Je viens donc vous appeler à être à la hauteur de ce grand rendez-vous. Ce discours ne doit pas être comme les autres car il est une opportunité pour fixer un cap nouveau à tout un peuple, pour donner un nouvel élan à toute la nation. L’ossature de vos discours habituels est connue. Il peut se résumer en trois points majeurs:

Dans un premier temps, vous félicitez l’amélioration de la situation financière et économique, alors que ce sont des mouvements insignifiants pour relancer le pays; vous tentez de justifier les contre-performances de l’État par l’alibi de la crise mondiale alors qu’un diagnostique spécifique et objectif s’impose pour le Congo en vue d’un véritable palliatif; vous fustigez les anti-valeurs alors que vous savez bien qu’aucune action pertinente ne s’en suivra: pour preuve, les slogans brandis à cet effet font l’objet de raillerie tant dans la salle pendant que vous vous exprimez, que dans la société dans le quotidien des populations.

En suite, vos discours portent sur les questions internationales, beaucoup de réalisations diplomatiques et communautaires mais sans véritable profil perceptible pour notre pays. A cela s’ajoute les grands sujets de la conjoncture internationale et au passage les actions menées avec le FMI.

Et enfin, vous pérorez sur la vie politique du pays, en passant par des prouesses en terme d’établissement des institutions de la Nouvelle République. Vous couronnez le tout avec des félicitations à la force publique pour l’excellent travail accompli avec à la clé une apologétique de la paix. Mais que dite vous de la paix sociale ?

Vos discours sont anticipés et plus personne n’y croit, combien même dans un désespoir silencieux ils soient toujours attendus.

Les vrais problèmes du quotidien des congolais ne sont jamais indexés, leurs réalités de vie ne sont jamais abordées. D’Impfondo à Pointe-Noire, une unité nationale a réussi à s’imposer: ce qui nous unit plus que tout, c’est la pauvreté et la précarité. Que direz-vous à cet effet ?

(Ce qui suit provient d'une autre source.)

theorem State.finishBuild_kept : ∀ {s0 s : State} {i : Fin 64} {b : Build}, Kept s0 s → Kept s0 (s.finishBuild i b) := by
  intro s0 s i b h
  unfold State.finishBuild
  extract_lets t1
  have k2 : Kept s0 t1 := by
    unfold t1
    refine Kept.ite ?_ ?_
    · exact h
    · refine State.writePanel_kept ?_
      exact h
  clear_value t1
  refine State.freeDoneChunks_kept ?_
  refine State.dropBuild_kept ?_
  exact k2

theorem State.writeScalar_kept : ∀ {s0 s : State} {i : Fin 64} {g : Nat}, Kept s0 s → Kept s0 (s.writeScalar i g) := by
  intro s0 s i g h
  unfold State.writeScalar
  split
  · refine State.popItem_kept ?_
    exact h
  · split
    · refine State.popItem_kept ?_
      exact h
    · refine Kept.ite ?_ ?_
      · refine State.popItem_kept ?_
        exact h
      · split
        · refine State.setWait_kept ?_
          exact h
        · rename_i a13 t14 a15
          have k16 : Kept s0 t14 := State.reserveAll_kept (by assumption) a15
          refine State.popItem_kept ?_
          refine State.writePanel_kept ?_
          refine State.setWait_kept ?_
          exact k16

theorem execSweepPanelWritten_kept : ∀ {s0 : State} {tidx : Fin 64} {s : State}, Kept s0 s → KeptO s0 (execSweepPanelWritten tidx s) := by
  intro s0 tidx s h
  unfold execSweepPanelWritten
  extract_lets v1
  clear_value v1
  refine KeptO.ite ?_ ?_
  · refine KeptO.next ?_
    exact h
  · split
    · refine KeptO.next ?_
      refine State.follow_kept ?_
      refine State.finishBuild_kept ?_
      exact h
    · split
      · refine KeptO.next ?_
        refine State.follow_kept ?_
        refine State.writeScalar_kept ?_
        exact h
      · refine KeptO.next ?_
        exact h

theorem State.zeroPanel_kept : ∀ {s0 s : State} {i : Fin 64} {c p : Nat}, Kept s0 s → Kept s0 (s.zeroPanel i c p) := by
  intro s0 s i c p h
  unfold State.zeroPanel
  refine Kept.ite ?_ ?_
  · refine State.popItem_kept ?_
    exact h
  · split
    · refine State.setWait_kept ?_
      exact h
    · rename_i a3 t4 a5
      have k6 : Kept s0 t4 := State.reserveAll_kept (by assumption) a5
      refine State.popItem_kept ?_
      refine State.writePanel_kept ?_
      refine State.setWait_kept ?_
      exact k6

theorem execRetiringPanelZero_kept : ∀ {s0 : State} {tidx : Fin 64} {s : State}, Kept s0 s → KeptO s0 (execRetiringPanelZero tidx s) := by
  intro s0 tidx s h
  unfold execRetiringPanelZero
  extract_lets v1
  clear_value v1
  refine KeptO.ite ?_ ?_
  · refine KeptO.next ?_
    exact h
  · split
    · extract_lets v7
      clear_value v7
      refine KeptO.ite ?_ ?_
      · refine KeptO.next ?_
        exact h
      · split
        · refine KeptO.next ?_
          refine State.digestFail_kept ?_
          exact h
        · refine KeptO.next ?_
          refine State.follow_kept ?_
          refine State.zeroPanel_kept ?_
          exact h
    · refine KeptO.next ?_
      exact h

theorem execAttemptOpen_kept : ∀ {s0 : State} {tidx : Fin 64} {s : State}, Kept s0 s → KeptO s0 (execAttemptOpen tidx s) := by
  intro s0 tidx s h
  unfold execAttemptOpen
  refine KeptO.next ?_
  refine Kept.ite ?_ ?_
  · refine State.follow_kept ?_
    refine State.openAttempt_kept ?_
    exact h
  · exact h

theorem State.updIb_kept : ∀ {s0 s : State} {f : IbS → IbS}, Kept s0 s → Kept s0 (s.updIb f) := by
  intro s0 s f h
  unfold State.updIb
  exact h.same rfl

theorem State.ibCmd_kept : ∀ {s0 s : State} {a : Acc} {op : BitVec 4} {bank ok : Bool} {f : State → State},
  Kept s0 s → (∀ (a : State), Kept s0 a → Kept s0 (f a)) → KeptO s0 (s.ibCmd a op bank ok f) := by
  intro s0 s a op bank ok f h hf1
  unfold State.ibCmd
  refine KeptO.ite ?_ ?_
  · refine KeptO.next ?_
    exact h
  · refine KeptO.ite ?_ ?_
    · refine KeptO.next ?_
      refine State.refuse_kept ?_
      exact h
    · refine KeptO.next ?_
      refine hf1 _ ?_
      refine State.updIb_kept ?_
      refine State.ok_kept ?_
      exact h

theorem State.ibResult_kept : ∀ {s0 s : State} {r detail : Nat}, Kept s0 s → Kept s0 (s.ibResult r detail) := by
  intro s0 s r detail h
  unfold State.ibResult
  extract_lets t1
  have k2 : Kept s0 t1 := by
    unfold t1
    refine State.updIb_kept ?_
    exact h
  clear_value t1
  refine Kept.ite ?_ ?_
  · exact k2
  · refine State.raise_kept ?_
    exact k2

theorem execIbLoad_kept : ∀ {s0 : State} {a : Acc} {bank readOk : Bool} {s : State}, Kept s0 s → KeptO s0 (execIbLoad a bank readOk s) := by
  intro s0 a bank readOk s h
  unfold execIbLoad
  extract_lets v1
  clear_value v1
  refine State.ibCmd_kept ?_ ?_
  · exact h
  · intro t2 k3
    refine Kept.ite ?_ ?_
    · refine State.ibResult_kept ?_
      exact k3
    · refine Kept.ite ?_ ?_
      · refine State.ibResult_kept ?_
        exact k3
      · refine State.updIb_kept ?_
        exact k3

theorem execIbLoadComplete_kept : ∀ {s0 s : State}, Kept s0 s → KeptO s0 (execIbLoadComplete s) := by
  intro s0 s h
  unfold execIbLoadComplete
  extract_lets v1 v2 v3 v4 t5 v6 t7 t8 t9
  clear_value v1
  clear_value v2
  clear_value v3
  clear_value v4
  have k10 : Kept s0 t5 := by
    unfold t5
    refine State.updIb_kept ?_
    exact h
  clear_value t5
  clear_value v6
  have k11 : Kept s0 t7 := by
    unfold t7
    refine State.updIb_kept ?_
    exact k10
  clear_value t7
  have k12 : Kept s0 t8 := by
    unfold t8
    refine State.updLoader_kept ?_
    refine State.putPool_kept ?_
    exact k11
  clear_value t8
  have k13 : Kept s0 t9 := by
    unfold t9
    refine State.ibResult_kept ?_
    exact k12
  clear_value t9
  refine KeptO.ite ?_ ?_
  · refine KeptO.next ?_
    exact h
  · refine KeptO.ite ?_ ?_
    · refine KeptO.next ?_
      refine State.ibResult_kept ?_
      exact k10
    · refine KeptO.next ?_
      refine Kept.ite ?_ ?_
      · refine State.raise_kept ?_
        exact k13
      · exact k13

theorem execIbArm_kept : ∀ {s0 : State} {a : Acc} {bank : Bool} {s : State}, Kept s0 s → KeptO s0 (execIbArm a bank s) := by
  intro s0 a bank s h
  unfold execIbArm
  refine State.ibCmd_kept ?_ ?_
  · exact h
  · intro t1 k2
    extract_lets t3
    have k4 : Kept s0 t3 := by
      unfold t3
      refine State.updIb_kept ?_
      refine State.ibResult_kept ?_
      exact k2
    clear_value t3
    refine State.checkArmed_kept ?_
    refine Kept.foldl ?_ ?_
    · exact k4
    · intro t5 a6 k7
      refine State.moveNow_kept ?_
      exact k7

theorem execIbDisarm_kept : ∀ {s0 : State} {w : DisarmW} {s : State}, Kept s0 s → KeptO s0 (execIbDisarm w s) := by
  intro s0 w s h
  unfold execIbDisarm
  refine State.ibCmd_kept ?_ ?_
  · exact h
  · intro t1 k2
    refine State.updIb_kept ?_
    refine State.ibResult_kept ?_
    exact k2

end Sys2Proof.Machine
end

Le chômage, les maladies, les questions du genre et de la jeunesse, sont autant de sujets qui nécessitent des réponses pragmatiques, des annonces lucides et des mesures fortes. La jeunesse n’est certes pas un projet politique, mais elle est un engagement politique. Que dites-vous à la jeunesse, Cette jeunesse qui représente aujourd’hui plus de 67% de la population? Est-elle pour vous un simple instrument d’activisme, de militantisme et de réalisation de vos ambitions, comme on se sert d’un escabeau? Quand on voit que même à la Force Montante Congolaise (FMC) qui est la jeunesse du parti au pouvoir (le PCT), les jeunes ne sont aucunement valorisés, que faut-il en déduire?

Monsieur le président,

Je vous exhorte à un effort de dépassement de vos convenances habituelles. Le discours politicien n’est plus approprié face à l’urgence des solutions apportées, la démagogie non plus. Dans tous les peuples, les générations évoluent au rythme du monde, un monde de plus en plus connecté et globalisant. Et le jeune congolais « écoute en marchant, dans ce mouvement rapide qui emporte le monde », pour paraphraser Le Duc de Lamennais. C’est pourquoi nous devenons plus exigeants: exigeants dans la gouvernance, mais aussi dans les discours et les actes.

Sur les questions politiques, je vous appelle au triomphe modeste et à l’humilité du partage. La république n’est pas une cohabitation de vainqueurs et de vaincus. Elle est un sacré héritage qu’on partage ensemble. On ne dirige pas sans partage. A cet effet, je vous exhorte à prendre de la hauteur, à dépasser vos positions intrinsèques pour aller magnanimement vers la décrispation du jeu politique. Cela passe au préalable par la libération des acteurs politiques incarcérés pour des raisons qui ne sont plus à discuter. Cela passe aussi par un dialogue sincère sans exclusion aucune. Nous attendons de vous des réponses à cet effet.

Enfin de compte, je vous demande de nous révéler, ce 29 Décembre 2018, l’Homme d’État que vous êtes pour que ce discours et ce moment soient à la hauteur d’une leçon d’histoire: ce que nous et la postérité retiendrons de vous.

Que vive la République !

Que Vive le Congo !

Que l’intérêt supérieur de la nation soit au coeur des patriotes !

Marc Alain MANTOT,

Vice-Président du MIKALE, Adjoint au Directeur national de campagne, chargé de suivi, du contrôle et de l’évaluation pour le candidat Jean-Marie Michel MOKOKO.